We need to identify the most appropriate n-grams that represent a specific entity from dataset. So we use the TF-IDF over n-grams to identify the syntactic patterns that are most associated with a given entity. To compute term frequency tf (t,g) of an n-gram g, we use the SO posts containing the entity name in title (Table 5.1). For IDF computation, we use all SO posts. Thus, we use the TF-IDF weight = tf (t, g) x log |D|/ df(g) , where |D|- the total number of posts in SO and df(g) is the number of such posts containing the n-gram, g. Table 5.2 shows the results of these steps for a few entities.

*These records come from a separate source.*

/-- A bank step word read (R384); none where a field breaks its rule. -/
def readBankStep (w nt : Nat) : Option BankStep :=
  let f8 (lo : Nat) : Fin 8 := Fin.ofNat 8 (w / 2 ^ lo)
  let a := f8 22
  let d := f8 25
  let k := w / 2 ^ 14 % 4
  let fmt := w / 2 ^ 17 % 4
  -- the bits of a word that its operation uses
  let only (mask : Nat) : Bool := decide (w % 2 ^ 28 &&& mask = w % 2 ^ 28)
  match w / 2 ^ 28 with
  | 1 => if only 0x0E00C000 && decide (k < nt) then some (.load d (Fin.ofNat 4 k)) else none
  | 2 => if only 0x0FC7C000 && decide (fmt ≤ 1) then some (.scale d a (decide (fmt = 1)) (f8 14)) else none
  | 3 => if only 0x0FFE0000 && decide (fmt ≤ 1) then some (.add d a (f8 19) (decide (fmt = 1))) else none
  | 4 => if only 0x01C0C000 && decide (k < nt) then some (.store a (Fin.ofNat 4 k)) else none
  | 5 => if only 0 then some .adv else none
  | _ => none

/-- Whether a step makes a column access. -/
def BankStep.accesses : BankStep → Bool
  | .load _ _ | .store _ _ => true
  | .scale .. | .add .. | .adv => false

/-- Whether every row step of a list of steps makes at most a number of accesses per column. -/
def rowStepsOk (most n : Nat) : List BankStep → Bool
  | [] => decide (n ≤ most)
  | .adv :: rest => decide (n ≤ most) && rowStepsOk most 0 rest
  | st :: rest => rowStepsOk most (if st.accesses then n + 1 else n) rest

/-- A bank microprogram checked and read (R384, R400). -/
def readBank (bs : List Byte) : Except Nat BankRec :=
  let ns := field bs 0 2
  let nr := field bs 2 2
  let nc := field bs 4 1
  let nt := field bs 5 1
  let streams := (List.range 4).map fun i => field bs (8 + 4 * i) 4
  let words := (List.range 64).map fun i => field bs (0x40 + 4 * i) 4
  let steps := (words.take ns).map fun w => readBankStep w nt
  let good := steps.all (fun x => x.isSome) && steps.getLast? == some (some BankStep.adv) &&
    rowStepsOk (128 / nc) 0 (steps.filterMap fun x => x) && (words.drop ns).all (fun w => decide (w = 0)) &&
    (streams.drop nt).all fun w => decide (w = 0)
  match firstFail
    [(2, !zeros bs 6 2 || !zeros bs 0x18 8 || streams.any fun w => decide (2 ^ 21 ≤ w)),
     (3, decide (ns < 2 ∨ 64 < ns ∨ nr = 0 ∨ nc = 0 ∨ 32 < nc ∨ nt = 0 ∨ 4 < nt)), (7, !good)] with
  | some n => .error n
  | none =>
    .ok { rows := nr, cols := nc, steps := steps.filterMap fun x => x,
          streams := (streams.take nt).map fun w => (w / 2 ^ 20 % 2, w % 2 ^ 20),
          consts := leWords ((bs.drop 0x20).take 32) }

/-- Set bits of a die mask below a die (R526). -/
def bitsBelow (mask d : Nat) : Nat := ((List.range d).filter fun i => mask / 2 ^ i % 2 = 1).length

/-- Participants of a descriptor (R526). -/
def CollRec.parts (d : CollRec) : Nat := d.mcnt * bitsBelow d.dmask 4

/-- The rank of a module and die; none where it is no participant (R526). -/
def CollRec.rankOf (d : CollRec) (m die : Nat) : Option Nat :=
  if d.mbase ≤ m ∧ m < d.mbase + d.mcnt ∧ d.dmask / 2 ^ die % 2 = 1 then
    some ((m - d.mbase) * bitsBelow d.dmask 4 + bitsBelow d.dmask die)
  else none

/-- A collective descriptor checked and read (R527); test says that the host has enabled test mode for the launch's queue. -/
def readColl (bs : List Byte) (test : Bool) : Except Nat CollRec :=
  let op := field bs 0x17 1
  let rop := field bs 0x19 1
  let ety := field bs 0x18 1
  let inje := field bs 0x2C 1
  let inj : Injection := { chunk := field bs 0x20 4, step := field bs 0x24 2, word := field bs 0x26 2,
                           mask := BitVec.ofNat 32 (field bs 0x28 4) }
  let d : CollRec :=
    { buf := field bs 0 8, cid := field bs 8 4, nch := field bs 0xC 4, dt := field bs 0x10 4, mbase := field bs 0x14 1,
      mcnt := field bs 0x15 1 + 1, dmask := field bs 0x16 1,
      op := match op % 4 with | 0 => .allReduce | 1 => .reduceScatter | 2 => .allGather | _ => .broadcast,
      elem := fmtOfCode (ety % 16), rop := match rop % 4 with | 0 => .add | 1 => .min | _ => .max,
      root := field bs 0x1A 2, inject := if inje % 2 = 1 then some inj else none }
  let p := d.parts
  let injBad := decide (inje % 2 = 1) &&
    (!test || decide (inj.mask = 0#32) || decide (1023 < inj.word) || decide (p * d.nch ≤ inj.chunk))
  match firstFail
    [(2, decide (op / 4 ≠ 0 ∨ rop / 4 ≠ 0 ∨ d.dmask / 16 ≠ 0 ∨ inje / 2 ≠ 0) || !zeros bs 0x1C 4 || !zeros bs 0x2D 19),
     (3, !([2, 6, 8, 9, 10].contains ety) || decide (rop % 4 = 3 ∨ d.cid = 0 ∨ d.nch = 0 ∨ 65535 < d.nch) ||
        decide (256 < d.mbase + d.mcnt ∨ d.dmask = 0 ∨ p < 2 ∨ 1024 < p) ||
        (if d.op = .broadcast then decide (p ≤ d.root) else decide (d.root ≠ 0)) || injBad),
     (4, decide (d.buf % 4096 ≠ 0)), (5, decide (2 ^ 57 < d.buf + p * d.nch * 4096))] with
  | some n => .error n
  | none => .ok d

5.3 Results for Entity Profile Construction

[TABLE]

5.4 Entity Linking

In this step, we annotate every line of a given source code, by the entity names that appear in that line.

Every line of code is cleaned by removing user defined terms, to just focus on programming keywords. After the line is read and cleaned, we start with treating each term being a uni-gram and then switch to bi-grams, tri-grams, and so on, until all the n-grams are covered.

We used Entity-Profile created as once n-grams are created of a line, we match those with the syntactical patterns of that entity (from Entity-Profile created) and determine if they match.

Once an entity has been determined for a line of code, we annotates that line with the entity name as a comment. This further helps in searching within a source code by using regular keywords. A given line can have multiple entities, however we need to mark the most relevant one. Therefore to keep it concise, we have annotated no more than four entities per line.

5.5 Results of Entity Linking

Fig: Annotated Code after Step 3

5.6 Performing Search

We used Apache Lucene for this. Lucene takes all the documents, splits them into words, and then builds an index for each word. The index contains word id, number of docs where the word is present, and the position of the word in those documents. So when given a single word query, it just searches the index and returns the result. For multi-word query just take the intersection of the set of files where the words are present.